■ Your assignment ■
A stretch of the entries below is to be set down exactly, running from the line with "match x.q c with" through the line with "ticksSince s.tick.count (tgetD", both included, and no other line.
BEGIN
/-- EGR_STALL_CLEAR: a stalled class starts a frame again (R367). -/
def clearStall (n c : Nat) (s : State) : State :=
  let x := egrAt s n
  match tfind x.stalled c with
  | some t => raise Ev.egrStallClear (le 2 n ++ le 1 c ++ le 4 (ticksSince s.tick.count t))
      (setEgr n { x with stalled := terase x.stalled c } s)
  | none => s

/-- FRAME_TX_START: at `ns` into the tick the scheduler of an idle port starts a frame (R361 to R364). -/
def frameTxStart (n ns : Nat) (s : State) : State :=
  let x := egrAt s n
  if x.sending.isSome ∨ (portAt s n).st ≠ .up ∨ egressOff s n then s
  else
    let late := [6, 7].filter (fun c => match headFrame s n c with
      | some (_, len) =>
        let w := calWindow s n c
        isCal s n c && w.1 ≤ ns && ns < w.2 && ns + wireNs s n len > w.2 && !x.late.contains c
      | none => false)
    let s0 := late.foldl (fun s c => bump48 17 n 4 1 (setEgr n { egrAt s n with late := (egrAt s n).late ++ [c] } s)) s
    match chooseClass s n ns with
    | none => s0
    | some (c, def', due) =>
      match x.q c with
      | [] => s0
      | k :: _ =>
        let s1 := clearStall n c s0
        let x1 := egrAt s1 n
        let s2 := setEgr n { x1 with sending := some (k, c), deficit := def', turn := c
                                     since := tput x1.since c s.tick.count
                                     due := x1.due.filter (· != c) } s1
        let s3 := if due then bump48 17 n 5 1 s2 else s2
        match storedAt s3 k with
        | none => s3
        | some y =>
          let cut := y.copies.any (fun e => e.dest == .port n && e.cut)
          let s4 := s3.setBuf { s3.buf with stored := tput s3.buf.stored k { y with
            copies := y.copies.map (fun e => if e.dest == .port n then { e with st := .sending } else e) } }
          bump48 17 n (if cut then 1 else 2) 1 (unqueue n c k s4)

/-- TX_UNDERRUN: a cut-through copy needs a byte that is not yet in the buffer and is ended with an inverted check
sequence (R360). -/
def txUnderrun (n : Nat) (s : State) : State :=
  let x := egrAt s n
  match x.sending with
  | none => s
  | some (k, _) =>
    match storedAt s k with
    | none => s
    | some y =>
      if !y.copies.any (fun e => e.dest == .port n && e.cut) then s
      else stompSending n (bump48 17 n 3 1 s)

/-- Is a class ready to be judged for R362 and R367: a frame queued and unpaused? -/
def classWaits (s : State) (n c : Nat) : Bool := (egrAt s n).q c != []

/-- EGR_CLASS_DUE: a class with a frame queued and unpaused that has started none for 16 ticks is due (R362). -/
def egrClassDue (n c : Nat) (s : State) : State :=
  let x := egrAt s n
  if classWaits s n c && !classPaused s n c && !x.due.contains c &&
      ticksSince s.tick.count (tgetD (fun _ => 0) x.since c) ≥ 16 then
    setEgr n { x with due := x.due ++ [c] } s
  else s

/-- EGR_STALL: a class with a frame queued that has started none for STALL_TICKS ticks is stalled (R367). -/
def egrStall (n c : Nat) (s : State) : State :=
  let x := egrAt s n
  let since := tgetD (fun _ => 0) x.since c
  let t := ticksSince s.tick.count since
  if classWaits s n c && (tfind x.stalled c).isNone && t ≥ (reg s 17 n 0xC).toNat then
    let cells := (x.q c).foldl (fun a k => a + (match storedAt s k with
      | some y => cellsOf y.bytes.length
      | none => 0)) 0
    raise Ev.egrStall (le 2 n ++ le 1 c ++ le 4 t ++ le 4 cells)
      (bump48 17 n 6 1 (setEgr n { x with stalled := tput x.stalled c since } s))
  else s

/-! ### Calendar reservations -/

/-- EGR_CAL_SUSPENDED: a port comes UP at a rate that breaks its reservations, or again at one that allows them
(R365). -/
def calAtLinkUp (n : Nat) (s : State) : State :=
  let x := egrAt s n
  let r := portRate s n
  let b := regField s 17 n 8 15 0 + regField s 17 n 9 15 0
  let breaks := decide (4 * b > r * 125)
  if breaks = x.calSuspended then s
  else raise Ev.egrCalSuspended (le 2 n ++ le 2 r ++ le 1 (b2n (!breaks)))
    (setEgr n { x with calSuspended := breaks } s)

/-! ### The meanings -/

/-- FRAME_TX_START. -/
def execFrameTxStart (n : Fin 130) (ns : Fin 1000) (s : State) : Host.Outcome State Fault Refusal :=
  .next (frameTxStart n ns s)
/-- TX_UNDERRUN. -/
def execTxUnderrun (n : Fin 130) (s : State) : Host.Outcome State Fault Refusal := .next (txUnderrun n s)
/-- EGR_CLASS_DUE. -/
def execEgrClassDue (n : Fin 130) (c : Fin 8) (s : State) : Host.Outcome State Fault Refusal := .next (egrClassDue n c s)
/-- EGR_STALL. -/
def execEgrStall (n : Fin 130) (c : Fin 8) (s : State) : Host.Outcome State Fault Refusal := .next (egrStall n c s)

end Sys2Proof.Machine
end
END
■ Response to the task ■
      match x.q c with
      | [] => s0
      | k :: _ =>
        let s1 := clearStall n c s0
        let x1 := egrAt s1 n
        let s2 := setEgr n { x1 with sending := some (k, c), deficit := def', turn := c
                                     since := tput x1.since c s.tick.count
                                     due := x1.due.filter (· != c) } s1
        let s3 := if due then bump48 17 n 5 1 s2 else s2
        match storedAt s3 k with
        | none => s3
        | some y =>
          let cut := y.copies.any (fun e => e.dest == .port n && e.cut)
          let s4 := s3.setBuf { s3.buf with stored := tput s3.buf.stored k { y with
            copies := y.copies.map (fun e => if e.dest == .port n then { e with st := .sending } else e) } }
          bump48 17 n (if cut then 1 else 2) 1 (unqueue n c k s4)

/-- TX_UNDERRUN: a cut-through copy needs a byte that is not yet in the buffer and is ended with an inverted check
sequence (R360). -/
def txUnderrun (n : Nat) (s : State) : State :=
  let x := egrAt s n
  match x.sending with
  | none => s
  | some (k, _) =>
    match storedAt s k with
    | none => s
    | some y =>
      if !y.copies.any (fun e => e.dest == .port n && e.cut) then s
      else stompSending n (bump48 17 n 3 1 s)

/-- Is a class ready to be judged for R362 and R367: a frame queued and unpaused? -/
def classWaits (s : State) (n c : Nat) : Bool := (egrAt s n).q c != []

/-- EGR_CLASS_DUE: a class with a frame queued and unpaused that has started none for 16 ticks is due (R362). -/
def egrClassDue (n c : Nat) (s : State) : State :=
  let x := egrAt s n
  if classWaits s n c && !classPaused s n c && !x.due.contains c &&
      ticksSince s.tick.count (tgetD (fun _ => 0) x.since c) ≥ 16 then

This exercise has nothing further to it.